• **What is required**
Retype the records below from their first line through the line containing "v.scanProgram failed c", and include nothing else.
[Exercise input]
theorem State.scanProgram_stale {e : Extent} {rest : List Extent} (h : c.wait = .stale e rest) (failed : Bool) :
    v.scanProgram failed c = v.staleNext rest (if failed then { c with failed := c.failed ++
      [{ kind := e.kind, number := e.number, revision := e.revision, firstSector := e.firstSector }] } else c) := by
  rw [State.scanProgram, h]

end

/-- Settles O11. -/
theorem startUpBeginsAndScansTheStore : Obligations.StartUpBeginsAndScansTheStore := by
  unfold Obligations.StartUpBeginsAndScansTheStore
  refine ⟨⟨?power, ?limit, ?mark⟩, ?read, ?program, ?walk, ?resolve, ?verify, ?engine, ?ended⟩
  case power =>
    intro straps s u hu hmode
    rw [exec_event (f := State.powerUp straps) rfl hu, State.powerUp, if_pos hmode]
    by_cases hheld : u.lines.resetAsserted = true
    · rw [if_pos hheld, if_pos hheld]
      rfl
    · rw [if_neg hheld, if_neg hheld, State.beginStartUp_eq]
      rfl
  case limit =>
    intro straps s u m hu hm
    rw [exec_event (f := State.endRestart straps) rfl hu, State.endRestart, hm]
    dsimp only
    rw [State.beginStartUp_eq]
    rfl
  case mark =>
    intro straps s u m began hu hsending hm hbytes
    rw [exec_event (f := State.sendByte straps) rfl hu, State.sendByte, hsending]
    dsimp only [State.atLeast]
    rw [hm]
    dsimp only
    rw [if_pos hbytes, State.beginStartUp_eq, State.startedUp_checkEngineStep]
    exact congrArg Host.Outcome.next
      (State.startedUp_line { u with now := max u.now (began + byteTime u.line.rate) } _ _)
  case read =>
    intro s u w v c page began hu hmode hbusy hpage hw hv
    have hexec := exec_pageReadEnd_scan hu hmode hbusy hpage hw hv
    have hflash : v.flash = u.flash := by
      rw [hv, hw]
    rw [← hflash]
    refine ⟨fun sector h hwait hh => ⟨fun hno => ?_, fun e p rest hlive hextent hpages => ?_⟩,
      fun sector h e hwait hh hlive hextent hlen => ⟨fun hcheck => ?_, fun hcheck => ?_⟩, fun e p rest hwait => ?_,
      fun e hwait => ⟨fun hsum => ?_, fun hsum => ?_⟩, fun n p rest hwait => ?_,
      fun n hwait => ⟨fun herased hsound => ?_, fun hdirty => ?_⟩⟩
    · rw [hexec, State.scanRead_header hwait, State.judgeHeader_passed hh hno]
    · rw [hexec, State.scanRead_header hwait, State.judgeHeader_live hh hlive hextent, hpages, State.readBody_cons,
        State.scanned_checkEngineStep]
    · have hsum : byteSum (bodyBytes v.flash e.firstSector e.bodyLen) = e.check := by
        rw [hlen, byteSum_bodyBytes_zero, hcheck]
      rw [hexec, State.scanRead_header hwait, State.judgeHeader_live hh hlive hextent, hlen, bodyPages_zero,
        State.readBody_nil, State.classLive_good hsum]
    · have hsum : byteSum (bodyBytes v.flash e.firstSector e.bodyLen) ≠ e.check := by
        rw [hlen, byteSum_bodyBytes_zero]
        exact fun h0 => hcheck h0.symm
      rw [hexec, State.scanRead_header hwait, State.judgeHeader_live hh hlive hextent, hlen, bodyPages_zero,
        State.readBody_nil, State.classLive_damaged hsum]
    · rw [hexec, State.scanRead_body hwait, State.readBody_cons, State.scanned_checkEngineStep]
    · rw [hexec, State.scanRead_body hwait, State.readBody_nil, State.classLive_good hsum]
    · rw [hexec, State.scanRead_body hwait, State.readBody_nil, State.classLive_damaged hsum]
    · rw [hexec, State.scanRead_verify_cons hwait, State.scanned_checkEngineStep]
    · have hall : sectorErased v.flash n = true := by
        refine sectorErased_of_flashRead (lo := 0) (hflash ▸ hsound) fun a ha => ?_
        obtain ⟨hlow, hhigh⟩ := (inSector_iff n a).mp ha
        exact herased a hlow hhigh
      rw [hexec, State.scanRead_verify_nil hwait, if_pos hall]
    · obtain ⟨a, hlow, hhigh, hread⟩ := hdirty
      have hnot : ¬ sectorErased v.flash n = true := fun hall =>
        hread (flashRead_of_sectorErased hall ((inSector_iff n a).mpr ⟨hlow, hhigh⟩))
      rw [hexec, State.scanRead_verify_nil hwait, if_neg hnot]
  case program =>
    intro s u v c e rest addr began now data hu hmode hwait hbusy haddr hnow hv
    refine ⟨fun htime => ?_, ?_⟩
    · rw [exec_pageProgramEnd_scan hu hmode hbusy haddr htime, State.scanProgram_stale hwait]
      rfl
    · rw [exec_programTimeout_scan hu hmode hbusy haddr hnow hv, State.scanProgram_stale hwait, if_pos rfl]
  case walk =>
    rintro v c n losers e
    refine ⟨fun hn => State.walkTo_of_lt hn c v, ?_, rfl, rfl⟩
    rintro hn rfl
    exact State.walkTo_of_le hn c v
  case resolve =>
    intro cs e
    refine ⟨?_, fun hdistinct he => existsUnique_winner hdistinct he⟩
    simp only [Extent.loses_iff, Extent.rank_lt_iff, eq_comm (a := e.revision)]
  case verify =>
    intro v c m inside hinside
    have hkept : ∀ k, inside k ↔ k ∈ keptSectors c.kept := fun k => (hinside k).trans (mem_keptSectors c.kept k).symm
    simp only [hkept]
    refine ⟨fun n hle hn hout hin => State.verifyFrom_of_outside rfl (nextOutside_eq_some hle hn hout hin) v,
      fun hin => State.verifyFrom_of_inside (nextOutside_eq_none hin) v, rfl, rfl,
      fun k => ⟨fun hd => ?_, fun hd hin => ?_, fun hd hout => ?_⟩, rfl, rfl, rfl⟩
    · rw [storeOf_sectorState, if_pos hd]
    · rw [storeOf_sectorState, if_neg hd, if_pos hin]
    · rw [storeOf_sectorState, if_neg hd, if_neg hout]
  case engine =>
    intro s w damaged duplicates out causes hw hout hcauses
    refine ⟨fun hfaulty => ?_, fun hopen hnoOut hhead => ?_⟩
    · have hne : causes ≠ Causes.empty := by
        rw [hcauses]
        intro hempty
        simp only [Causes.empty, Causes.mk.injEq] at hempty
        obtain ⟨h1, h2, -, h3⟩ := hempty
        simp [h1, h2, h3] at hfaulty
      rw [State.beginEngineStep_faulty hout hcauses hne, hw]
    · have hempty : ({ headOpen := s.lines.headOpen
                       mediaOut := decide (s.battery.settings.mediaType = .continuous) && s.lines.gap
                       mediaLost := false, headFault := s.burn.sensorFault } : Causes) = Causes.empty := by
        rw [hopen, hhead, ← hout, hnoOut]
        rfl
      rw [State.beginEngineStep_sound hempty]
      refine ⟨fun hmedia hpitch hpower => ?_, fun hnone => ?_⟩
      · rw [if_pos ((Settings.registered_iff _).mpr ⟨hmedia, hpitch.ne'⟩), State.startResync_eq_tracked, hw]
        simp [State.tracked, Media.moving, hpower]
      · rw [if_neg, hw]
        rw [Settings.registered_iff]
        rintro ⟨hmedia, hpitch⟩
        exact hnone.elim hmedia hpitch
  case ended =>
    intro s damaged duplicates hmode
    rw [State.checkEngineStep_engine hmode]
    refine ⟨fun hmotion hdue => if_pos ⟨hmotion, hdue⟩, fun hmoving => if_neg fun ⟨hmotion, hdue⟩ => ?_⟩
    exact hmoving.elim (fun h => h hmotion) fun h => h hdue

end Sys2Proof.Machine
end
[/Exercise input]
• **Task solution**
theorem State.scanProgram_stale {e : Extent} {rest : List Extent} (h : c.wait = .stale e rest) (failed : Bool) :
    v.scanProgram failed c = v.staleNext rest (if failed then { c with failed := c.failed ++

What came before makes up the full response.